Instructions to follow: The response must consist of the lines below from the one with "(g.advance).issued = g.issued := rfl" through the one with "(g.advance).fetchFails = g.fetchFails := rfl", exactly as they appear and with both ends kept.

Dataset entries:
—————
theorem RoundTrip.pref (l : BitVec 1) (a : Code) (n : BitVec 6) (s : BitVec 1) :
    RoundTrip.Statement (.pref l a n s) := by
  have h1 : fld (0xAE#8 ++ 0x0#7 ++ l ++ a ++ n ++ 0x0#1 ++ s) 28 4 = 0xA#4 := by simp (disch := decide) only [fld_high, Nat.reduceSub]; rfl
  have h2 : fld (0xAE#8 ++ 0x0#7 ++ l ++ a ++ n ++ 0x0#1 ++ s) 24 4 = 0xE#4 := by simp (disch := decide) only [fld_high, Nat.reduceSub]; rfl
  have h3 : (0xAE#8 ++ 0x0#7 ++ l ++ a ++ n ++ 0x0#1 ++ s) &&& 0xfe0002#32 = 0 := (and0 (u := 0x7F0001#31) (v := 0x0#1) rfl (and0 (u := 0x3F8000#30) (v := 0x1#1) rfl (and0 (u := 0xFE00#24) (v := 0x0#6) rfl (and0 (u := 0xFE#16) (v := 0x0#8) rfl (and0 (u := 0x7F#15) (v := 0x0#1) rfl (and0 (u := 0x0#8) (v := 0x7F#7) rfl rfl BitVec.zero_and) BitVec.and_zero) BitVec.and_zero) BitVec.and_zero) BitVec.zero_and) BitVec.and_zero)
  refine ofParse rfl ?_
  simp (disch := decide) only [parse, h1, h2, BitVec.reduceToNat, parseRowA, reservedZero, h3, reduceIte, fld_high, fld_low, Nat.reduceSub, BitVec.extractLsb'_eq_self]

theorem RoundTrip.pglob (d : Code) (a : Code) :
    RoundTrip.Statement (.pglob d a) := by
  have h1 : fld (0xAF#8 ++ d ++ a ++ 0x0#8) 28 4 = 0xA#4 := by simp (disch := decide) only [fld_high, Nat.reduceSub]; rfl
  have h2 : fld (0xAF#8 ++ d ++ a ++ 0x0#8) 24 4 = 0xF#4 := by simp (disch := decide) only [fld_high, Nat.reduceSub]; rfl
  have h3 : (0xAF#8 ++ d ++ a ++ 0x0#8) &&& 0xff#32 = 0 := (and0 (u := 0x0#24) (v := 0xFF#8) rfl (and0 (u := 0x0#16) (v := 0x0#8) rfl (and0 (u := 0x0#8) (v := 0x0#8) rfl rfl BitVec.and_zero) BitVec.and_zero) BitVec.zero_and)
  refine ofParse rfl ?_
  simp (disch := decide) only [parse, h1, h2, BitVec.reduceToNat, parseRowA, reservedZero, h3, reduceIte, fld_high, fld_low, Nat.reduceSub, BitVec.extractLsb'_eq_self]

theorem RoundTrip.atadd (d : Code) (a : Code) (c : BitVec 3) (r : BitVec 1) (w : BitVec 1) (s : BitVec 2) :
    RoundTrip.Statement (.atadd d a c r w s) := by
  have h1 : fld (0xB0#8 ++ d ++ a ++ c ++ 0x0#1 ++ r ++ w ++ s) 28 4 = 0xB#4 := by simp (disch := decide) only [fld_high, Nat.reduceSub]; rfl
  have h2 : fld (0xB0#8 ++ d ++ a ++ c ++ 0x0#1 ++ r ++ w ++ s) 24 4 = 0x0#4 := by simp (disch := decide) only [fld_high, Nat.reduceSub]; rfl
  have h3 : (0xB0#8 ++ d ++ a ++ c ++ 0x0#1 ++ r ++ w ++ s) &&& 0x10#32 = 0 := (and0 (u := 0x4#30) (v := 0x0#2) rfl (and0 (u := 0x2#29) (v := 0x0#1) rfl (and0 (u := 0x1#28) (v := 0x0#1) rfl (and0 (u := 0x0#27) (v := 0x1#1) rfl (and0 (u := 0x0#24) (v := 0x0#3) rfl (and0 (u := 0x0#16) (v := 0x0#8) rfl (and0 (u := 0x0#8) (v := 0x0#8) rfl rfl BitVec.and_zero) BitVec.and_zero) BitVec.and_zero) BitVec.zero_and) BitVec.and_zero) BitVec.and_zero) BitVec.and_zero)
  refine ofParse rfl ?_
  simp (disch := decide) only [parse, h1, h2, BitVec.reduceToNat, parseRowB, reservedZero, h3, reduceIte, fld_high, fld_low, Nat.reduceSub, BitVec.extractLsb'_eq_self]

theorem RoundTrip.atfadd (d : Code) (a : Code) (c : BitVec 3) (r : BitVec 1) (w : BitVec 1) (s : BitVec 2) :
    RoundTrip.Statement (.atfadd d a c r w s) := by
  have h1 : fld (0xB1#8 ++ d ++ a ++ c ++ 0x0#1 ++ r ++ w ++ s) 28 4 = 0xB#4 := by simp (disch := decide) only [fld_high, Nat.reduceSub]; rfl
  have h2 : fld (0xB1#8 ++ d ++ a ++ c ++ 0x0#1 ++ r ++ w ++ s) 24 4 = 0x1#4 := by simp (disch := decide) only [fld_high, Nat.reduceSub]; rfl
  have h3 : (0xB1#8 ++ d ++ a ++ c ++ 0x0#1 ++ r ++ w ++ s) &&& 0x10#32 = 0 := (and0 (u := 0x4#30) (v := 0x0#2) rfl (and0 (u := 0x2#29) (v := 0x0#1) rfl (and0 (u := 0x1#28) (v := 0x0#1) rfl (and0 (u := 0x0#27) (v := 0x1#1) rfl (and0 (u := 0x0#24) (v := 0x0#3) rfl (and0 (u := 0x0#16) (v := 0x0#8) rfl (and0 (u := 0x0#8) (v := 0x0#8) rfl rfl BitVec.and_zero) BitVec.and_zero) BitVec.and_zero) BitVec.zero_and) BitVec.and_zero) BitVec.and_zero) BitVec.and_zero)
  refine ofParse rfl ?_
  simp (disch := decide) only [parse, h1, h2, BitVec.reduceToNat, parseRowB, reservedZero, h3, reduceIte, fld_high, fld_low, Nat.reduceSub, BitVec.extractLsb'_eq_self]
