@[simp] theorem Gang.live_writeSlices (g : Gang) (i : Nat) (f : Nat → Bool) (x : Nat → Word) : (g.writeSlices i f x).live = g.live := rfl
@[simp] theorem Gang.wid_writeSlices (g : Gang) (i : Nat) (f : Nat → Bool) (x : Nat → Word) : (g.writeSlices i f x).wid = g.wid := rfl
@[simp] theorem Gang.num_writeSlices (g : Gang) (i : Nat) (f : Nat → Bool) (x : Nat → Word) : (g.writeSlices i f x).num = g.num := rfl
@[simp] theorem Gang.lg_writeSlices (g : Gang) (i : Nat) (f : Nat → Bool) (x : Nat → Word) : (g.writeSlices i f x).lg = g.lg := rfl
@[simp] theorem Gang.alloc_writeSlices (g : Gang) (i : Nat) (f : Nat → Bool) (x : Nat → Word) : (g.writeSlices i f x).alloc = g.alloc := rfl
@[simp] theorem Gang.rows_writeSlices (g : Gang) (i : Nat) (f : Nat → Bool) (x : Nat → Word) : (g.writeSlices i f x).rows = g.rows := rfl
@[simp] theorem Gang.age_writeSlices (g : Gang) (i : Nat) (f : Nat → Bool) (x : Nat → Word) : (g.writeSlices i f x).age = g.age := rfl
@[simp] theorem Gang.flow_writeSlices (g : Gang) (i : Nat) (f : Nat → Bool) (x : Nat → Word) : (g.writeSlices i f x).flow = g.flow := rfl
@[simp] theorem Gang.trap_writeSlices (g : Gang) (i : Nat) (f : Nat → Bool) (x : Nat → Word) : (g.writeSlices i f x).trap = g.trap := rfl
@[simp] theorem Gang.out_writeSlices (g : Gang) (i : Nat) (f : Nat → Bool) (x : Nat → Word) : (g.writeSlices i f x).out = g.out := rfl
@[simp] theorem Gang.issued_writeSlices (g : Gang) (i : Nat) (f : Nat → Bool) (x : Nat → Word) : (g.writeSlices i f x).issued = g.issued := rfl
@[simp] theorem Gang.pend_writeSlices (g : Gang) (i : Nat) (f : Nat → Bool) (x : Nat → Word) : (g.writeSlices i f x).pend = g.pend := rfl
@[simp] theorem Gang.reports_writeSlices (g : Gang) (i : Nat) (f : Nat → Bool) (x : Nat → Word) : (g.writeSlices i f x).reports = g.reports := rfl
@[simp] theorem Gang.watch_writeSlices (g : Gang) (i : Nat) (f : Nat → Bool) (x : Nat → Word) : (g.writeSlices i f x).watch = g.watch := rfl
@[simp] theorem Gang.locks_writeSlices (g : Gang) (i : Nat) (f : Nat → Bool) (x : Nat → Word) : (g.writeSlices i f x).locks = g.locks := rfl
@[simp] theorem Gang.hint_writeSlices (g : Gang) (i : Nat) (f : Nat → Bool) (x : Nat → Word) : (g.writeSlices i f x).hint = g.hint := rfl
@[simp] theorem Gang.holds_writeSlices (g : Gang) (i : Nat) (f : Nat → Bool) (x : Nat → Word) : (g.writeSlices i f x).holds = g.holds := rfl
@[simp] theorem Gang.late_writeSlices (g : Gang) (i : Nat) (f : Nat → Bool) (x : Nat → Word) : (g.writeSlices i f x).late = g.late := rfl
@[simp] theorem Gang.fetchFails_writeSlices (g : Gang) (i : Nat) (f : Nat → Bool) (x : Nat → Word) : (g.writeSlices i f x).fetchFails = g.fetchFails := rfl
@[simp] theorem Gang.polls_writeSlices (g : Gang) (i : Nat) (f : Nat → Bool) (x : Nat → Word) : (g.writeSlices i f x).polls = g.polls := rfl
@[simp] theorem Gang.exitPc_writeSlices (g : Gang) (i : Nat) (f : Nat → Bool) (x : Nat → Word) : (g.writeSlices i f x).exitPc = g.exitPc := rfl

@[simp] theorem Gang.live_advance (g : Gang) : (g.advance).live = g.live := rfl
@[simp] theorem Gang.wid_advance (g : Gang) : (g.advance).wid = g.wid := rfl
@[simp] theorem Gang.num_advance (g : Gang) : (g.advance).num = g.num := rfl
@[simp] theorem Gang.lg_advance (g : Gang) : (g.advance).lg = g.lg := rfl
@[simp] theorem Gang.alloc_advance (g : Gang) : (g.advance).alloc = g.alloc := rfl
@[simp] theorem Gang.rows_advance (g : Gang) : (g.advance).rows = g.rows := rfl
@[simp] theorem Gang.age_advance (g : Gang) : (g.advance).age = g.age := rfl
@[simp] theorem Gang.regs_advance (g : Gang) : (g.advance).regs = g.regs := rfl
@[simp] theorem Gang.trap_advance (g : Gang) : (g.advance).trap = g.trap := rfl
@[simp] theorem Gang.out_advance (g : Gang) : (g.advance).out = g.out := rfl
@[simp] theorem Gang.issued_advance (g : Gang) : (g.advance).issued = g.issued := rfl
@[simp] theorem Gang.pend_advance (g : Gang) : (g.advance).pend = g.pend := rfl
@[simp] theorem Gang.reports_advance (g : Gang) : (g.advance).reports = g.reports := rfl
@[simp] theorem Gang.watch_advance (g : Gang) : (g.advance).watch = g.watch := rfl
@[simp] theorem Gang.locks_advance (g : Gang) : (g.advance).locks = g.locks := rfl
@[simp] theorem Gang.hint_advance (g : Gang) : (g.advance).hint = g.hint := rfl
@[simp] theorem Gang.holds_advance (g : Gang) : (g.advance).holds = g.holds := rfl
@[simp] theorem Gang.late_advance (g : Gang) : (g.advance).late = g.late := rfl
@[simp] theorem Gang.fetchFails_advance (g : Gang) : (g.advance).fetchFails = g.fetchFails := rfl
@[simp] theorem Gang.polls_advance (g : Gang) : (g.advance).polls = g.polls := rfl
@[simp] theorem Gang.exitPc_advance (g : Gang) : (g.advance).exitPc = g.exitPc := rfl

@[simp] theorem Gang.live_divide (g : Gang) (x : Nat → PcVal) : (g.divide x).live = g.live := rfl
@[simp] theorem Gang.wid_divide (g : Gang) (x : Nat → PcVal) : (g.divide x).wid = g.wid := rfl
@[simp] theorem Gang.num_divide (g : Gang) (x : Nat → PcVal) : (g.divide x).num = g.num := rfl
@[simp] theorem Gang.lg_divide (g : Gang) (x : Nat → PcVal) : (g.divide x).lg = g.lg := rfl
@[simp] theorem Gang.alloc_divide (g : Gang) (x : Nat → PcVal) : (g.divide x).alloc = g.alloc := rfl
@[simp] theorem Gang.rows_divide (g : Gang) (x : Nat → PcVal) : (g.divide x).rows = g.rows := rfl
@[simp] theorem Gang.age_divide (g : Gang) (x : Nat → PcVal) : (g.divide x).age = g.age := rfl
@[simp] theorem Gang.regs_divide (g : Gang) (x : Nat → PcVal) : (g.divide x).regs = g.regs := rfl
@[simp] theorem Gang.trap_divide (g : Gang) (x : Nat → PcVal) : (g.divide x).trap = g.trap := rfl
@[simp] theorem Gang.out_divide (g : Gang) (x : Nat → PcVal) : (g.divide x).out = g.out := rfl
@[simp] theorem Gang.issued_divide (g : Gang) (x : Nat → PcVal) : (g.divide x).issued = g.issued := rfl
@[simp] theorem Gang.pend_divide (g : Gang) (x : Nat → PcVal) : (g.divide x).pend = g.pend := rfl
@[simp] theorem Gang.reports_divide (g : Gang) (x : Nat → PcVal) : (g.divide x).reports = g.reports := rfl
@[simp] theorem Gang.watch_divide (g : Gang) (x : Nat → PcVal) : (g.divide x).watch = g.watch := rfl
@[simp] theorem Gang.locks_divide (g : Gang) (x : Nat → PcVal) : (g.divide x).locks = g.locks := rfl
@[simp] theorem Gang.hint_divide (g : Gang) (x : Nat → PcVal) : (g.divide x).hint = g.hint := rfl
@[simp] theorem Gang.holds_divide (g : Gang) (x : Nat → PcVal) : (g.divide x).holds = g.holds := rfl
@[simp] theorem Gang.late_divide (g : Gang) (x : Nat → PcVal) : (g.divide x).late = g.late := rfl
@[simp] theorem Gang.fetchFails_divide (g : Gang) (x : Nat → PcVal) : (g.divide x).fetchFails = g.fetchFails := rfl
@[simp] theorem Gang.polls_divide (g : Gang) (x : Nat → PcVal) : (g.divide x).polls = g.polls := rfl
@[simp] theorem Gang.exitPc_divide (g : Gang) (x : Nat → PcVal) : (g.divide x).exitPc = g.exitPc := rfl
—————
Response to this exercise:
@[simp] theorem Gang.issued_advance (g : Gang) : (g.advance).issued = g.issued := rfl
@[simp] theorem Gang.pend_advance (g : Gang) : (g.advance).pend = g.pend := rfl
@[simp] theorem Gang.reports_advance (g : Gang) : (g.advance).reports = g.reports := rfl
@[simp] theorem Gang.watch_advance (g : Gang) : (g.advance).watch = g.watch := rfl
@[simp] theorem Gang.locks_advance (g : Gang) : (g.advance).locks = g.locks := rfl
@[simp] theorem Gang.hint_advance (g : Gang) : (g.advance).hint = g.hint := rfl
@[simp] theorem Gang.holds_advance (g : Gang) : (g.advance).holds = g.holds := rfl
@[simp] theorem Gang.late_advance (g : Gang) : (g.advance).late = g.late := rfl
@[simp] theorem Gang.fetchFails_advance (g : Gang) : (g.advance).fetchFails = g.fetchFails := rfl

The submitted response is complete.